*** Entries provided ***

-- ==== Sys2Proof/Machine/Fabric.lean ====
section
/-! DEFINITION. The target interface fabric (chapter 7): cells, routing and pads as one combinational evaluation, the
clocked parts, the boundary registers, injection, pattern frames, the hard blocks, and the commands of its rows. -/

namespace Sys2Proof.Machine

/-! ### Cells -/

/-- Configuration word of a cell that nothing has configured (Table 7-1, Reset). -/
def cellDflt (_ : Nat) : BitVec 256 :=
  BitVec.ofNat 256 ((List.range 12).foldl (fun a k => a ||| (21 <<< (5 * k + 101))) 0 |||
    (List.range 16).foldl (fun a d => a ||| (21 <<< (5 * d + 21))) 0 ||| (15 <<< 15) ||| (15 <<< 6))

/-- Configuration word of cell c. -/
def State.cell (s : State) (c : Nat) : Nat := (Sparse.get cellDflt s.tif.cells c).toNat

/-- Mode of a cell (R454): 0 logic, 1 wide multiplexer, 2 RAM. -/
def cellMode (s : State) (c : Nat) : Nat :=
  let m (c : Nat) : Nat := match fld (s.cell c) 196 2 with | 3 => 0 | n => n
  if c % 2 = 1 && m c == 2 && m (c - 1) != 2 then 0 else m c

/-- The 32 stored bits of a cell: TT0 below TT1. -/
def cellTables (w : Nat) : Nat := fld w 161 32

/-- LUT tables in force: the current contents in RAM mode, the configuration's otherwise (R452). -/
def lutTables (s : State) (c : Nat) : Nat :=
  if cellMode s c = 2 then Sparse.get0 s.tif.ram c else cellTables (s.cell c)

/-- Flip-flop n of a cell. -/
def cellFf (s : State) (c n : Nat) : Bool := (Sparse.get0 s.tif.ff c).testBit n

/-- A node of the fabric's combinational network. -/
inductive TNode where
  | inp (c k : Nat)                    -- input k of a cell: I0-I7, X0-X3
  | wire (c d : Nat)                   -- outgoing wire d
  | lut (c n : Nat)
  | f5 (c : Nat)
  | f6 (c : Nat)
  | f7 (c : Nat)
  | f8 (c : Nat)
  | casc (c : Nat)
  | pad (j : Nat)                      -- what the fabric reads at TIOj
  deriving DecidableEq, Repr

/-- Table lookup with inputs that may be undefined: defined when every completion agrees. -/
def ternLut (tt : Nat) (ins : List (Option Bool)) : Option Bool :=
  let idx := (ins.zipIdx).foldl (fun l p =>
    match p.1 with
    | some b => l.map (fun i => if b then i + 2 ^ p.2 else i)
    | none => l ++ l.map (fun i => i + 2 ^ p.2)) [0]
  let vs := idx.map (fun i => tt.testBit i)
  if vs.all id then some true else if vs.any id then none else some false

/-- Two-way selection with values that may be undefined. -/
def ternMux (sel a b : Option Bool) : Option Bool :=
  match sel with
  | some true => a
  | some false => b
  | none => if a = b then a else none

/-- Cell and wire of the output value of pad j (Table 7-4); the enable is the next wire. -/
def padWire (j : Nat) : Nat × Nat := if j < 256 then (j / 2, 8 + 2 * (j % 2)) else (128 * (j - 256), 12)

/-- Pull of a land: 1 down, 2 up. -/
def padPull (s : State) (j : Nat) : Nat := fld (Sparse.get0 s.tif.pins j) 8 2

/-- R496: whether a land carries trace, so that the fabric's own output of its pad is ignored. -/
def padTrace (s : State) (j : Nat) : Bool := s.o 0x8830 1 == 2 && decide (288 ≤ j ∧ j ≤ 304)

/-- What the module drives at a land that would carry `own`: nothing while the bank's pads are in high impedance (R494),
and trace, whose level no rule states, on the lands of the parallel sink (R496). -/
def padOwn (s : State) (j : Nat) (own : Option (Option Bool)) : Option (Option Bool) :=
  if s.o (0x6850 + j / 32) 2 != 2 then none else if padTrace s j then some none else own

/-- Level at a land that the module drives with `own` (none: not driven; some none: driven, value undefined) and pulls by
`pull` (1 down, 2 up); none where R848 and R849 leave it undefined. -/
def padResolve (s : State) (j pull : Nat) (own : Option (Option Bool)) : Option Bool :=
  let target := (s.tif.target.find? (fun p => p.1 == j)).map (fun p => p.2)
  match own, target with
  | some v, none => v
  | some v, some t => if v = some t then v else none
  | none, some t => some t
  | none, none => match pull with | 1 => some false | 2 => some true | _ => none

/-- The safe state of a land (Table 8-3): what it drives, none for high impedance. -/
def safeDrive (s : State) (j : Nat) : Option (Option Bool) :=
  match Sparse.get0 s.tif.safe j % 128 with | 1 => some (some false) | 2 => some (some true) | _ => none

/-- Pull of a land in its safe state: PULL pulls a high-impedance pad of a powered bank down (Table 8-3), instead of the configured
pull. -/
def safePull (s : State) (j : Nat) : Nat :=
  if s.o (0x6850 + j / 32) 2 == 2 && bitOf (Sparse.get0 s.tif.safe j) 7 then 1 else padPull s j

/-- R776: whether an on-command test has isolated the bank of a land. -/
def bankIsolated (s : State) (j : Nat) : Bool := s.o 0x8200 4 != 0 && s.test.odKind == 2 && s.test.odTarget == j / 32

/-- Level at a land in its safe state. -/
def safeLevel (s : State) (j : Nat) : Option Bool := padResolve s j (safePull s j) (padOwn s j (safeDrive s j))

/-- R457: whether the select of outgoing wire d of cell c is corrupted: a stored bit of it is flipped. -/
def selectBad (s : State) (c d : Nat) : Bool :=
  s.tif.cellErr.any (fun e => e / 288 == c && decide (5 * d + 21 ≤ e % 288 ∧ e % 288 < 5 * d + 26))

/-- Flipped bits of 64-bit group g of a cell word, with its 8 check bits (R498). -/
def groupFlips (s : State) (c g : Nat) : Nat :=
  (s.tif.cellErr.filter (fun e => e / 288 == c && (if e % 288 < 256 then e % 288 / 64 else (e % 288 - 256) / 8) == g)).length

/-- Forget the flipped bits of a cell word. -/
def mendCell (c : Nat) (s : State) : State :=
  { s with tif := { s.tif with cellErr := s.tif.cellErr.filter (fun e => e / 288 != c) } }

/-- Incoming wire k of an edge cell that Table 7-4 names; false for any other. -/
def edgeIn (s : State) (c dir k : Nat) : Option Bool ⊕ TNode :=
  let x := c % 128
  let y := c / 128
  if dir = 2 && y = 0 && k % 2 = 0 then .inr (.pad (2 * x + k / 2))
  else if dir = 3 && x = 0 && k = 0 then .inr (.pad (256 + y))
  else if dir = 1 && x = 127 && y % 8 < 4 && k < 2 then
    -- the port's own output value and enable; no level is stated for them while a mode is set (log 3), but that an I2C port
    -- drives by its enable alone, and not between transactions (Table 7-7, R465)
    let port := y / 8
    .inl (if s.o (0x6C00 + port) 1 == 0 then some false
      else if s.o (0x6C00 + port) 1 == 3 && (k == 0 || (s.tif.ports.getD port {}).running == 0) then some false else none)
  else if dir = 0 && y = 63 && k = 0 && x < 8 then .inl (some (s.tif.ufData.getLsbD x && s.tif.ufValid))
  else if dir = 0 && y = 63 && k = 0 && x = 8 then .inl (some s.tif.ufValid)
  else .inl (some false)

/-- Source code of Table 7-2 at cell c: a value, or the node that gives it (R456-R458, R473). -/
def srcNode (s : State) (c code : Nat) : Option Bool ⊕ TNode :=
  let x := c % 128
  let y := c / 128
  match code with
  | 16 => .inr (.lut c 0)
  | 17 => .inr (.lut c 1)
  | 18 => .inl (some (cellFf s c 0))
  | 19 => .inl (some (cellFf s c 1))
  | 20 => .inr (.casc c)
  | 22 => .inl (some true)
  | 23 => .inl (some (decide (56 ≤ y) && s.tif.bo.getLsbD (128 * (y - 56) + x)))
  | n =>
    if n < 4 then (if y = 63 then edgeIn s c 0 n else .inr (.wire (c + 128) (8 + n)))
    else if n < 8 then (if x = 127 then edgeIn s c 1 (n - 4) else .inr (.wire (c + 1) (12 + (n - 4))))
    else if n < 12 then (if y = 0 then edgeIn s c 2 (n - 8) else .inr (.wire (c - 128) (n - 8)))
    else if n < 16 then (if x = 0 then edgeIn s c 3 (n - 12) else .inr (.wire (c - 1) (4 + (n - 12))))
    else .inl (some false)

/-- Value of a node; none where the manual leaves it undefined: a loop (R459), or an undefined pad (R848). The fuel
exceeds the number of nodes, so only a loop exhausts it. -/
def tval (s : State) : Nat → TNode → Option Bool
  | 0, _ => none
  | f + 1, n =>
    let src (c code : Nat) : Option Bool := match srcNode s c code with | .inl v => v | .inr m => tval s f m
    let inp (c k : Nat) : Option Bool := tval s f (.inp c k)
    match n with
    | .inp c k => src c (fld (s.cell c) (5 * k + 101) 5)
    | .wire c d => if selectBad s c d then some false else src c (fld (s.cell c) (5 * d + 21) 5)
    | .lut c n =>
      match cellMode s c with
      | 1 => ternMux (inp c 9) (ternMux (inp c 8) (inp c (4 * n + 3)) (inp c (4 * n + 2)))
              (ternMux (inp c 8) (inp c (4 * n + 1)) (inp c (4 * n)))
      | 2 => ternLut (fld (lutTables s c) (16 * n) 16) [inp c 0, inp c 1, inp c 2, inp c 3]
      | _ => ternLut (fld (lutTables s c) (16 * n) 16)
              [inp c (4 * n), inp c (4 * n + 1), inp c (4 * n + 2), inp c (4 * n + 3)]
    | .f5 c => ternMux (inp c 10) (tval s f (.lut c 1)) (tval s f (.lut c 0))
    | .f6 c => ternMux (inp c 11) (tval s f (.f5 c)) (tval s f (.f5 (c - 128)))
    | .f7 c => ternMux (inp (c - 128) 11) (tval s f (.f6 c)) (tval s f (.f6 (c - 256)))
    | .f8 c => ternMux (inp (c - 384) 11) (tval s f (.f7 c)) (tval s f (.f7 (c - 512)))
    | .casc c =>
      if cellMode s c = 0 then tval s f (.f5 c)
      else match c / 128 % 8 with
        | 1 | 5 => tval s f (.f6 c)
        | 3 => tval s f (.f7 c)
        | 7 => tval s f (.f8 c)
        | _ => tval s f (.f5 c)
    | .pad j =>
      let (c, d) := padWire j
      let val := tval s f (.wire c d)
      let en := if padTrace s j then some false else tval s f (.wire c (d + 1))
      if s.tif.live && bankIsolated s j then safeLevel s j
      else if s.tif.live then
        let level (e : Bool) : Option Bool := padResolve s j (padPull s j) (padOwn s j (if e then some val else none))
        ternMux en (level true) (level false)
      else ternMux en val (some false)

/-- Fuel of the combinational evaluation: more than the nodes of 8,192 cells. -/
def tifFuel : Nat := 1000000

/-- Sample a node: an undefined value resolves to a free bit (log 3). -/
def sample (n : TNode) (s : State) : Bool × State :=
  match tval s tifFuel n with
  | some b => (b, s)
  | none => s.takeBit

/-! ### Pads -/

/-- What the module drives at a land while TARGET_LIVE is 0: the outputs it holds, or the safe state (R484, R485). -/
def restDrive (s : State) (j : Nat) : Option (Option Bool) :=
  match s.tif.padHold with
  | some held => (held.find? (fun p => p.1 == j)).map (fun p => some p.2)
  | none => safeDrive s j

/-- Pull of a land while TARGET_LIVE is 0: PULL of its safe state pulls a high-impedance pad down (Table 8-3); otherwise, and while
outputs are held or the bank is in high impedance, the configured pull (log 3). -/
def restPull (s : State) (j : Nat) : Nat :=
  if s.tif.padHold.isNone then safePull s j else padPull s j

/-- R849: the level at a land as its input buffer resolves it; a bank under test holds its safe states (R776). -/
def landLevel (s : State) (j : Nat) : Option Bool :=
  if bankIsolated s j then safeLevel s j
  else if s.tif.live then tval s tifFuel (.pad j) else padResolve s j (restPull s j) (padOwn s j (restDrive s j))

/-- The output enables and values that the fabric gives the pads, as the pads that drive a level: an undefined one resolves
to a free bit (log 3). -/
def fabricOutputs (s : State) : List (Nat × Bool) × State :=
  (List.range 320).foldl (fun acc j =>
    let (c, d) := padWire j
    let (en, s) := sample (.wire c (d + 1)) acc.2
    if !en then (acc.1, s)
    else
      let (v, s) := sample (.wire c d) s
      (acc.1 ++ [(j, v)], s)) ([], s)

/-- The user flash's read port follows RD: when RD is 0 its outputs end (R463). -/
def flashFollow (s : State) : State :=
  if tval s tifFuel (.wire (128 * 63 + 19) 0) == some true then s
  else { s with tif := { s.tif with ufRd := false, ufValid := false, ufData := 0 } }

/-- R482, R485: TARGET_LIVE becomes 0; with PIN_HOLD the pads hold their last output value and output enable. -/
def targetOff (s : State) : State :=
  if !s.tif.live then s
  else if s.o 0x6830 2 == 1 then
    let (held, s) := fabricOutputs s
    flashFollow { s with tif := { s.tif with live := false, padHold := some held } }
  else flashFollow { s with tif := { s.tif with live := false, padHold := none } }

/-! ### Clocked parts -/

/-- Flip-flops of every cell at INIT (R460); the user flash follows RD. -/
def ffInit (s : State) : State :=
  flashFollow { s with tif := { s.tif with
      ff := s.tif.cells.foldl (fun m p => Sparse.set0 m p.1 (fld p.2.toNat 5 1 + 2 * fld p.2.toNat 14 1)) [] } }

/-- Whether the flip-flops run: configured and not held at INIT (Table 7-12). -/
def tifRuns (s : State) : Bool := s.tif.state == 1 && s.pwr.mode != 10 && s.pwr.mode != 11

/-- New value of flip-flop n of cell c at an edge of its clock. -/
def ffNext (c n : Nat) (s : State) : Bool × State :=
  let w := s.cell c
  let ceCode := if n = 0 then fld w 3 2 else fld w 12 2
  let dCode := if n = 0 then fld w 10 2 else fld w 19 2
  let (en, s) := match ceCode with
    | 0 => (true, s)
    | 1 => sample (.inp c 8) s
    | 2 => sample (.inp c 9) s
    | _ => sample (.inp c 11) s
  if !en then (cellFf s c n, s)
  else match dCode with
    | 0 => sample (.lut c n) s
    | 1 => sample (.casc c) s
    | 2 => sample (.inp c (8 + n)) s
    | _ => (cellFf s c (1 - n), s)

*** End of Entries provided ***

Action item:
Among the lines of the listing above, which ones hold "restDrive"? Copy them.

Reply:
def restDrive (s : State) (j : Nat) : Option (Option Bool) :=
  else if s.tif.live then tval s tifFuel (.pad j) else padResolve s j (restPull s j) (padOwn s j (restDrive s j))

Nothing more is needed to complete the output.